Just compare character by character.
while( data[j] != ''D'' && data[j+1] != ''A'') ) j++;
Don''t forget to add checking for the end of the array!
--
Ian Collins.
5月17日,1:13 * pm,Ian Collins< ian -n ... @ hotmail.comwrote:
On May 17, 1:13*pm, Ian Collins <ian-n...@hotmail.comwrote:
spasmouswrote:
spasmouswrote:
我需要一种方法来搜索通过char [2]数组的内存块
" DA"使用指向短的指针。理想情况下我想写
类似于:
I need a way to search through a block of memory for a char[2] array
"DA" using a pointer to a short. Ideally I would like to write
something like:
short * data = ... some data ...;
int j = 0;
while(data [j]!= *((short *)" DA"))j ++;
short *data = ... some data...;
int j = 0;
while( data[j] != *((short*) "DA") ) j++;
但这不起作用。 char [2]显然具有相当的16位
But this doesn''t work.
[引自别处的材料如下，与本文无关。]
@[simp] theorem State.becomeOnline_frame (s : State) (k : NodeAddr) (e : NodeEntry) :
    (s.becomeOnline k e).clock = s.clock ∧ (s.becomeOnline k e).heads = s.heads ∧
    (s.becomeOnline k e).axles = s.axles ∧ (s.becomeOnline k e).rings = s.rings ∧
    (s.becomeOnline k e).load = s.load ∧ (s.becomeOnline k e).thermal = s.thermal ∧
    (s.becomeOnline k e).group = s.group ∧ (s.becomeOnline k e).alert = s.alert ∧
    (s.becomeOnline k e).gate = s.gate ∧ (s.becomeOnline k e).report = s.report ∧
    (s.becomeOnline k e).port = s.port ∧ (s.becomeOnline k e).tables = s.tables ∧
    (s.becomeOnline k e).freeCount = s.freeCount ∧ (s.becomeOnline k e).pending = s.pending := by
  and_intros <;> (simp only [State.becomeOnline]; repeat' split) <;> simp

@[simp] theorem State.frameFrom_frame (s : State) (k : NodeAddr) (b : Bool) :
    (s.frameFrom k b).clock = s.clock ∧ (s.frameFrom k b).heads = s.heads ∧ (s.frameFrom k b).axles = s.axles ∧
    (s.frameFrom k b).rings = s.rings ∧ (s.frameFrom k b).load = s.load ∧ (s.frameFrom k b).thermal = s.thermal ∧
    (s.frameFrom k b).group = s.group ∧ (s.frameFrom k b).alert = s.alert ∧ (s.frameFrom k b).gate = s.gate ∧
    (s.frameFrom k b).report = s.report ∧ (s.frameFrom k b).port = s.port ∧ (s.frameFrom k b).tables = s.tables ∧
    (s.frameFrom k b).freeCount = s.freeCount ∧ (s.frameFrom k b).pending = s.pending := by
  and_intros <;> (simp only [State.frameFrom]; repeat' split) <;> simp

@[simp] theorem State.touchNode_frame (s : State) (k : NodeAddr) (b : Bool) :
    (s.touchNode k b).clock = s.clock ∧ (s.touchNode k b).heads = s.heads ∧ (s.touchNode k b).session = s.session ∧
    (s.touchNode k b).axles = s.axles ∧ (s.touchNode k b).rings = s.rings ∧ (s.touchNode k b).load = s.load ∧
    (s.touchNode k b).thermal = s.thermal ∧ (s.touchNode k b).group = s.group ∧ (s.touchNode k b).alert = s.alert ∧
    (s.touchNode k b).gate = s.gate ∧ (s.touchNode k b).report = s.report ∧ (s.touchNode k b).port = s.port ∧
    (s.touchNode k b).tables = s.tables ∧ (s.touchNode k b).freeCount = s.freeCount ∧
    (s.touchNode k b).pending = s.pending := by
  and_intros <;> (simp only [State.touchNode]; repeat' split) <;> simp

@[simp] theorem State.resolveIdent_frame (s : State) (k : NodeAddr) (t : NodeType) (l : List Role) :
    (s.resolveIdent k t l).clock = s.clock ∧ (s.resolveIdent k t l).heads = s.heads ∧
    (s.resolveIdent k t l).axles = s.axles ∧ (s.resolveIdent k t l).rings = s.rings ∧
    (s.resolveIdent k t l).load = s.load ∧ (s.resolveIdent k t l).thermal = s.thermal ∧
    (s.resolveIdent k t l).group = s.group ∧ (s.resolveIdent k t l).alert = s.alert ∧
    (s.resolveIdent k t l).gate = s.gate ∧ (s.resolveIdent k t l).report = s.report ∧
    (s.resolveIdent k t l).port = s.port ∧ (s.resolveIdent k t l).tables = s.tables ∧
    (s.resolveIdent k t l).freeCount = s.freeCount ∧ (s.resolveIdent k t l).pending = s.pending := by simp [State.resolveIdent]

@[simp] theorem State.applyStatus_frame (s : State) (k : NodeAddr) (l : List FaultEntry) :
    (s.applyStatus k l).clock = s.clock ∧ (s.applyStatus k l).heads = s.heads ∧
    (s.applyStatus k l).session = s.session ∧ (s.applyStatus k l).rings = s.rings ∧
    (s.applyStatus k l).load = s.load ∧ (s.applyStatus k l).thermal = s.thermal ∧
    (s.applyStatus k l).group = s.group ∧ (s.applyStatus k l).gate = s.gate ∧ (s.applyStatus k l).report = s.report ∧
    (s.applyStatus k l).tables = s.tables ∧ (s.applyStatus k l).freeCount = s.freeCount ∧
    (s.applyStatus k l).pending = s.pending := by
  and_intros <;> (simp only [State.applyStatus]; repeat' split) <;> simp

@[simp] theorem State.endTransaction_frame (s : State) (t : Transaction) (o : TxOutcome) :
    (s.endTransaction t o).clock = s.clock ∧ (s.endTransaction t o).heads = s.heads ∧
    (s.endTransaction t o).session = s.session ∧ (s.endTransaction t o).axles = s.axles ∧
    (s.endTransaction t o).rings = s.rings ∧ (s.endTransaction t o).load = s.load ∧
    (s.endTransaction t o).thermal = s.thermal ∧ (s.endTransaction t o).group = s.group ∧
    (s.endTransaction t o).alert = s.alert ∧ (s.endTransaction t o).gate = s.gate ∧
    (s.endTransaction t o).report = s.report ∧ (s.endTransaction t o).tables = s.tables ∧
    (s.endTransaction t o).freeCount = s.freeCount ∧ (s.endTransaction t o).pending = s.pending := by simp [State.endTransaction]

@[simp] theorem State.sendItem_frame (s : State) (t : Transaction) :
    (s.sendItem t).clock = s.clock ∧ (s.sendItem t).heads = s.heads ∧ (s.sendItem t).session = s.session ∧
    (s.sendItem t).axles = s.axles ∧ (s.sendItem t).rings = s.rings ∧ (s.sendItem t).load = s.load ∧
    (s.sendItem t).thermal = s.thermal ∧ (s.sendItem t).group = s.group ∧ (s.sendItem t).alert = s.alert ∧
    (s.sendItem t).gate = s.gate ∧ (s.sendItem t).report = s.report ∧ (s.sendItem t).port = s.port ∧
    (s.sendItem t).tables = s.tables ∧ (s.sendItem t).freeCount = s.freeCount ∧ (s.sendItem t).pending = s.pending := by
  and_intros <;> (unfold State.sendItem; repeat' split) <;> simp

@[simp] theorem State.scanFrom_frame (s : State) (t : Transaction) (a : Nat) :
    (s.scanFrom t a).clock = s.clock ∧ (s.scanFrom t a).heads = s.heads ∧ (s.scanFrom t a).session = s.session ∧
    (s.scanFrom t a).axles = s.axles ∧ (s.scanFrom t a).rings = s.rings ∧ (s.scanFrom t a).load = s.load ∧
    (s.scanFrom t a).thermal = s.thermal ∧ (s.scanFrom t a).group = s.group ∧ (s.scanFrom t a).alert = s.alert ∧
    (s.scanFrom t a).gate = s.gate ∧ (s.scanFrom t a).report = s.report ∧ (s.scanFrom t a).tables = s.tables ∧
    (s.scanFrom t a).freeCount = s.freeCount ∧ (s.scanFrom t a).pending = s.pending := by
  and_intros <;> (unfold State.scanFrom; repeat' split) <;> simp

@[simp] theorem State.resolveItem_frame (s : State) (t : Transaction) (r : ItemResult) :
    (s.resolveItem t r).clock = s.clock ∧ (s.resolveItem t r).heads = s.heads ∧
    (s.resolveItem t r).session = s.session ∧ (s.resolveItem t r).axles = s.axles ∧
    (s.resolveItem t r).rings = s.rings ∧ (s.resolveItem t r).load = s.load ∧
    (s.resolveItem t r).thermal = s.thermal ∧ (s.resolveItem t r).group = s.group ∧
    (s.resolveItem t r).alert = s.alert ∧ (s.resolveItem t r).gate = s.gate ∧ (s.resolveItem t r).report = s.report ∧
    (s.resolveItem t r).tables = s.tables ∧ (s.resolveItem t r).freeCount = s.freeCount ∧
    (s.resolveItem t r).pending = s.pending := by
  and_intros <;> (simp only [State.resolveItem]; repeat' split) <;> simp

@[simp] theorem State.openEndsTransaction_frame (s : State) :
    s.openEndsTransaction.clock = s.clock ∧ s.openEndsTransaction.heads = s.heads ∧
    s.openEndsTransaction.session = s.session ∧ s.openEndsTransaction.axles = s.axles ∧
    s.openEndsTransaction.rings = s.rings ∧ s.openEndsTransaction.load = s.load ∧
    s.openEndsTransaction.thermal = s.thermal ∧ s.openEndsTransaction.group = s.group ∧
    s.openEndsTransaction.alert = s.alert ∧ s.openEndsTransaction.gate = s.gate ∧
    s.openEndsTransaction.report = s.report ∧ s.openEndsTransaction.tables = s.tables ∧
    s.openEndsTransaction.freeCount = s.freeCount ∧ s.openEndsTransaction.pending = s.pending := by
  and_intros <;> (unfold State.openEndsTransaction; repeat' split) <;> simp

@[simp] theorem State.requestSent_frame (s : State) :
    s.requestSent.clock = s.clock ∧ s.requestSent.heads = s.heads ∧ s.requestSent.session = s.session ∧
    s.requestSent.axles = s.axles ∧ s.requestSent.rings = s.rings ∧ s.requestSent.load = s.load ∧
    s.requestSent.thermal = s.thermal ∧ s.requestSent.group = s.group ∧ s.requestSent.alert = s.alert ∧
    s.requestSent.gate = s.gate ∧ s.requestSent.report = s.report ∧ s.requestSent.port = s.port ∧
    s.requestSent.tables = s.tables ∧ s.requestSent.freeCount = s.freeCount ∧ s.requestSent.pending = s.pending :=
    ⟨rfl, rfl, rfl, rfl, rfl, rfl, rfl, rfl, rfl, rfl, rfl, rfl, rfl, rfl, rfl⟩

@[simp] theorem State.frameEnded_frame (s : State) :
    s.frameEnded.clock = s.clock ∧ s.frameEnded.heads = s.heads ∧ s.frameEnded.session = s.session ∧
    s.frameEnded.axles = s.axles ∧ s.frameEnded.rings = s.rings ∧ s.frameEnded.load = s.load ∧
    s.frameEnded.thermal = s.thermal ∧ s.frameEnded.group = s.group ∧ s.frameEnded.alert = s.alert ∧
    s.frameEnded.gate = s.gate ∧ s.frameEnded.report = s.report ∧ s.frameEnded.port = s.port ∧
    s.frameEnded.tables = s.tables ∧ s.frameEnded.freeCount = s.freeCount ∧ s.frameEnded.pending = s.pending :=
    ⟨rfl, rfl, rfl, rfl, rfl, rfl, rfl, rfl, rfl, rfl, rfl, rfl, rfl, rfl, rfl⟩

@[simp] theorem State.openSession_frame (s : State) (st : SessionState) (b : Bool) :
    (s.openSession st b).clock = s.clock ∧ (s.openSession st b).rings = s.rings ∧
    (s.openSession st b).gate = s.gate ∧ (s.openSession st b).report = s.report ∧
    (s.openSession st b).tables = s.tables ∧ (s.openSession st b).freeCount = s.freeCount ∧
    (s.openSession st b).pending = s.pending := by simp [State.openSession]
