/-- A bay just formed and read where its ring has reached its window: nothing but its read changes. -/
theorem LoadBay.readIfReached_of_waiting (s : State) {b : LoadBay} (waiting : b.read = none) :
    b.readIfReached s = { b with
      read := if ringReached s.rings[b.index] b.stop then some (s.readAnswer b.index b.start b.stop) else none } := by
  unfold LoadBay.readIfReached
  cases b
  subst waiting
  dsimp only
  split
  · next h => rw [if_pos h.2]; rfl
  · next h => rw [if_neg fun r => h ⟨rfl, r⟩]

theorem Scanner.readIfReached_of_waiting (s : State) {c : Scanner} (waiting : c.read = none) :
    c.readIfReached s = { c with
      read := if ringReached s.rings[c.index] c.stop then some (s.readAnswer c.index c.start c.stop) else none } := by
  unfold Scanner.readIfReached
  cases c
  subst waiting
  dsimp only
  split
  · next h => rw [if_pos h.2]; rfl
  · next h => rw [if_neg fun r => h ⟨rfl, r⟩]

/-! ## Configured bays and scanners (R84, R88, R89, R105, R110) -/

theorem State.findChannel_valid {s : State} {p : Channel → Bool} {i : ChanIdx} (found : s.findChannel p = some i) :
    ∃ e, s.channel? i = some e ∧ p e = true := by
  have hit := List.find?_some found
  split at hit
  · next e valid => exact ⟨e, valid, hit⟩
  · cases hit

theorem State.findChannel_of_valid {s : State} {p : Channel → Bool} {i : ChanIdx} {e : Channel}
    (valid : s.channel? i = some e) (picked : p e = true) : ∃ j, s.findChannel p = some j := by
  refine Option.isSome_iff_exists.1 (List.find?_isSome.2 ⟨i, List.mem_finRange i, ?_⟩)
  simp only [valid]
  exact picked

/-- A configured bay with its windows, formed from its index and its start. -/
def SiteConstants.bayAt (sc : SiteConstants) (a : AxleData) (rail : Rail) (b : BayNo) (i : ChanIdx) (x : Nat) : LoadBay :=
  let d := edges a.dir sc.lab x sc.bayLength
  let start := timeAt a.tE a.dt sc.lab d.1
  let stop := timeAt a.tE a.dt sc.lab d.2
  let t := micros (trim (stop - start).toNat sc.core)
  { rail, bay := b, index := i, start, stop, coreStart := start + t, coreStop := stop - t }

theorem State.loadBay_eq_some_iff {s : State} {sc : SiteConstants} {a : AxleData} {rail : Rail} {b : BayNo} {y : LoadBay} :
    s.loadBay sc a rail b = some y ↔
      ∃ i x, s.bayIndex rail b = some i ∧ (sc.bayStart.get rail)[b] = some x ∧ sc.bayAt a rail b i x = y := by
  unfold State.loadBay
  cases s.bayIndex rail b with
  | none => simp
  | some i => cases start : (sc.bayStart.get rail)[b] <;> simp [SiteConstants.bayAt]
The char[2] obviously has an equivalent 16-bit
value so how do I get that info in a simple way?
只需按字符比较。
while(data [j]!=''D''&& ; data [j + 1]!=''A''))j ++;
别忘了添加数组末尾的检查!
Just compare character by character.
while( data[j] != ''D'' && data[j+1] != ''A'') ) j++;
Don''t forget to add checking for the end of the array!
也许我混淆了,但至少在我的平台上char是8位而
short是16位。因此,一个数据[j]与两个字符相同。
Maybe I''m mixed up, but at least on my platform char is 8-bit and
short is 16-bit. So one data[j] is the same as two chars.
在comp.lang.c中,spasmous写道:
In comp.lang.c, spasmous wrote:
我需要一种方法来搜索内存块以获取char [2]数组
DA使用指向短的指针。理想情况下我想写
类似于:
short * data = ...一些数据......;
int j = 0;
while(data [j]!= *((short *)" DA"))j ++;
但这不是不行。 char [2]显然具有相当的16位
I need a way to search through a block of memory for a char[2] array
"DA" using a pointer to a short. Ideally I would like to write
something like:
short *data = ... some data...;
int j = 0;
while( data[j] != *((short*) "DA") ) j++;
But this doesn''t work. The char[2] obviously has an equivalent 16-bit
value so how do I get that info in a simple way?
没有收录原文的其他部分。